Suddenly he remembered the scratching and scraping in the night, and his eyes sought for some tool with which it might be possible to break a hole through a wall. He noticed the strong iron trestles which supported the bed when it was let down; it might perhaps be done with one of them. But no. Up by the window the thickness of the wall could be seen; it must be close on twenty inches.
And yet Findeisen had escaped!
Necessity had quickened the wits of the dull lad, and had made him inventive. When they confronted him with the corpse of the sergeant, he realised that he had committed a murder; and from that moment he felt his head no longer safe on his shoulders. The fear of death lent him a subtlety of which he would never otherwise have been capable.

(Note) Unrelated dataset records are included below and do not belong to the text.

-- ==== Sys2Proof/Machine/Prot.lean ====
section
/-! DEFINITION. Feeder protection (chapter 09): phasors, elements, curves, direction, the thermal element, the limit-mode
discriminator and the trip issue. The breaker machine stands in Breaker.lean. -/

namespace Sys2Proof.Machine

open Sys2Proof

/-- A write ignored under chapter 09. -/
def protErr (s : State) : State := setF s Reg.PROT_STATUS F.PROT_STATUS_cfg_err 1

/-- Change a feeder. -/
def setFeeder (f : Fin 8) (x : FeederState) (s : State) : State :=
  { s with prot := { s.prot with feeders := s.prot.feeders.set f x } }

/-! ### Settings in force (R256) -/

/-- A settings register as it is in force: a word written takes effect at the next phasor update. -/
def protReg (s : State) (a : Nat) : Word := (s.prot.old.lookup a).getD (rd s a)

/-- Fields of a settings register in force. -/
def pfld (s : State) (a : Nat) (f : Fld) : Nat := getF (protReg s a) f
def pflg (s : State) (a : Nat) (f : Fld) : Bool := pfld s a f != 0
def pbit (s : State) (a : Nat) (f : Fld) (i : Nat) : Bool := (pfld s a f).testBit i
def psfld (s : State) (a : Nat) (f : Fld) : Int := ((protReg s a).extractLsb' f.lo f.w).toInt

/-- A settings register has been written over `w`: `w` stays in force until the next phasor update. -/
def keepForce (a : Nat) (w : Word) (s : State) : State :=
  if rd s a = w ∨ (s.prot.old.lookup a).isSome then s else { s with prot := { s.prot with old := (a, w) :: s.prot.old } }

/-- The settings written come into force. -/
def takeSettings (s : State) : State := { s with prot := { s.prot with old := [] } }

/-! ### Phasor arithmetic -/

def cxAdd (a b : Cx) : Cx := ⟨a.re + b.re, a.im + b.im⟩
def cxSub (a b : Cx) : Cx := ⟨a.re - b.re, a.im - b.im⟩
def cxScale (k : Rat) (a : Cx) : Cx := ⟨k * a.re, k * a.im⟩
def cxMul (a b : Cx) : Cx := ⟨a.re * b.re - a.im * b.im, a.re * b.im + a.im * b.re⟩
def cxConj (a : Cx) : Cx := ⟨a.re, -a.im⟩

/-- Squared magnitude: magnitudes are compared by their squares, exactly. -/
def cxSq (a : Cx) : Rat := a.re * a.re + a.im * a.im

/-- Magnitude and angle as the part computes them (log entry 10). -/
def cxMag (a : Cx) : Rat := sqrtR (cxSq a)
def cxAng (a : Cx) : Rat := argDeg a.re a.im

/-- A phasor of unit length at an angle. -/
def cxUnit (deg : Rat) : Cx := ⟨cosDeg deg, sinDeg deg⟩

/-- The rotations by 120° and 240° of R7. -/
def cxA : Cx := cxUnit 120
def cxA2 : Cx := cxUnit 240

/-- Sequence components of a phase set: positive, negative, and three times the zero sequence. -/
def seq1 (v : Vector Cx 3) : Cx := cxScale (1 / 3) (cxAdd v[0] (cxAdd (cxMul cxA v[1]) (cxMul cxA2 v[2])))
def seq2 (v : Vector Cx 3) : Cx := cxScale (1 / 3) (cxAdd v[0] (cxAdd (cxMul cxA2 v[1]) (cxMul cxA v[2])))
def seq0 (v : Vector Cx 3) : Cx := cxAdd v[0] (cxAdd v[1] v[2])

/-- The phase-to-phase voltages AB, BC, CA. -/
def lineToLine (v : Vector Cx 3) : Vector Cx 3 := #v[cxSub v[0] v[1], cxSub v[1] v[2], cxSub v[2] v[0]]

/-! ### Sampling and phasors (R252, R254) -/

/-- What the PHASOR tile hands on for one feeder at an update (R252, R254, R267, R270), in fractions of full scale: the
full-cycle and half-cycle phasors of I_A, I_B, I_C and of the measured residual with angles at the update instant, whether
more than 8 of the 64 samples of a window are replacements, and the largest |sample| of any phase in the last 32. -/
structure FeederPhasors where
  cur : Vector Cx 4
  half : Vector Cx 4
  bad : Vector Bool 4
  peak : Rat
  deriving DecidableEq, Repr

/-- One phasor update: the bus voltages V_A, V_B, V_C in the same form, the eight feeders, and the instant in TAI ns of the
oldest sample of the half-cycle windows. -/
structure PhasorSet where
  volt : Vector Cx 3
  voltHalf : Vector Cx 3
  voltBad : Vector Bool 3
  feeders : Vector FeederPhasors 8
  halfFrom : Rat
  deriving DecidableEq, Repr

/-- The spacing of the 64 samples of a cycle of f_tr, in ns. -/
def samplePeriod (s : State) : Rat := 1000000000000 / (64 * fld s Reg.PROT_FREQ F.PROT_FREQ_f)

/-- R252: the value at an instant in units of 25 ns by linear interpolation between two input words, by their tags modulo
65,536. -/
def sampleValue (w : SampleWords) (at25 : Rat) : Rat :=
  let a := q15Rat (q15 w.v0)
  let d := (w.tag1 - w.tag0).toNat
  let off := at25 - w.tag0.toNat
  if d = 0 then a else a + (q15Rat (q15 w.v1) - a) * (off - 65536 * (off / 65536).floor) / d

/-- R254: one sample enters a window; one formed from an unusable word is replaced by the sample 64 positions earlier. -/
def pushSample (w : SampleWords) (at25 : Rat) (x : SampleWin) : SampleWin :=
  { xs := ((if w.usable then sampleValue w at25 else x.xs.getD 63 0) :: x.xs).take 64, repl := ((!w.usable) :: x.repl).take 64 }

/-- The four samples of an input that end at an update, its newest taken at `t` ns. -/
def pushFour (ws : Vector SampleWords 4) (t step : Rat) (x : SampleWin) : SampleWin :=
  pushSample ws[3] (t / 25) (pushSample ws[2] ((t - step) / 25)
    (pushSample ws[1] ((t - 2 * step) / 25) (pushSample ws[0] ((t - 3 * step) / 25) x)))

/-- R252: the samples of an update enter the windows of the 35 inputs. -/
def takeSamples (x : PhasorSamples) (s : State) : State :=
  let t : Rat := nowNat s
  let d := samplePeriod s
  { s with prot := { s.prot with
    voltWin := Vector.ofFn (fun k : Fin 3 => pushFour x.volt[k] t d s.prot.voltWin[k])
    curWin := Vector.ofFn (fun f : Fin 8 => Vector.ofFn (fun k : Fin 4 => pushFour x.feeders[f][k] t d s.prot.curWin[f][k])) } }

/-- The rms phasor of the newest `n` samples, 64 a cycle, its angle that of the input at the newest one. -/
def dft (n : Nat) (x : SampleWin) : Cx :=
  let z := (x.xs.take n).zipIdx.foldl (fun (z : Cx) p => cxAdd z (cxScale p.1 (cxUnit (45 * (p.2 : Rat) / 8)))) {}
  cxScale (sqrtR 2 / n) z

/-- R254: more than 8 of a window's samples are replacements. -/
def windowBad (x : SampleWin) : Bool := decide (8 < x.repl.count true)

/-- The largest |sample| of the newest 32. -/
def windowPeak (x : SampleWin) : Rat := (x.xs.take 32).foldl (fun m v => max m |v|) 0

He had, as Wolf guessed, used the iron bed support as an implement. He had at once recognised that it would be impossible to break through the principal external wall; the other walls, however, might be expected to be considerably less strong, and they sounded hollower when he tapped them. Findeisen knew that one of them merely divided his cell from another, and so was useless for his purpose. But beyond the other wall lay a shed in which the fire-engine was kept. Its window, he knew, was only covered with wire-netting, and opened on to a field.
And as soon as all was quiet in the guard-house he had set to work, listening anxiously in the direction of the corridor during the pauses of his boring and levering. The wall was only the length of a brick thick, and after the first stone had been broken out bit by bit, it cost but little labour to widen the hole enough to let a man pass.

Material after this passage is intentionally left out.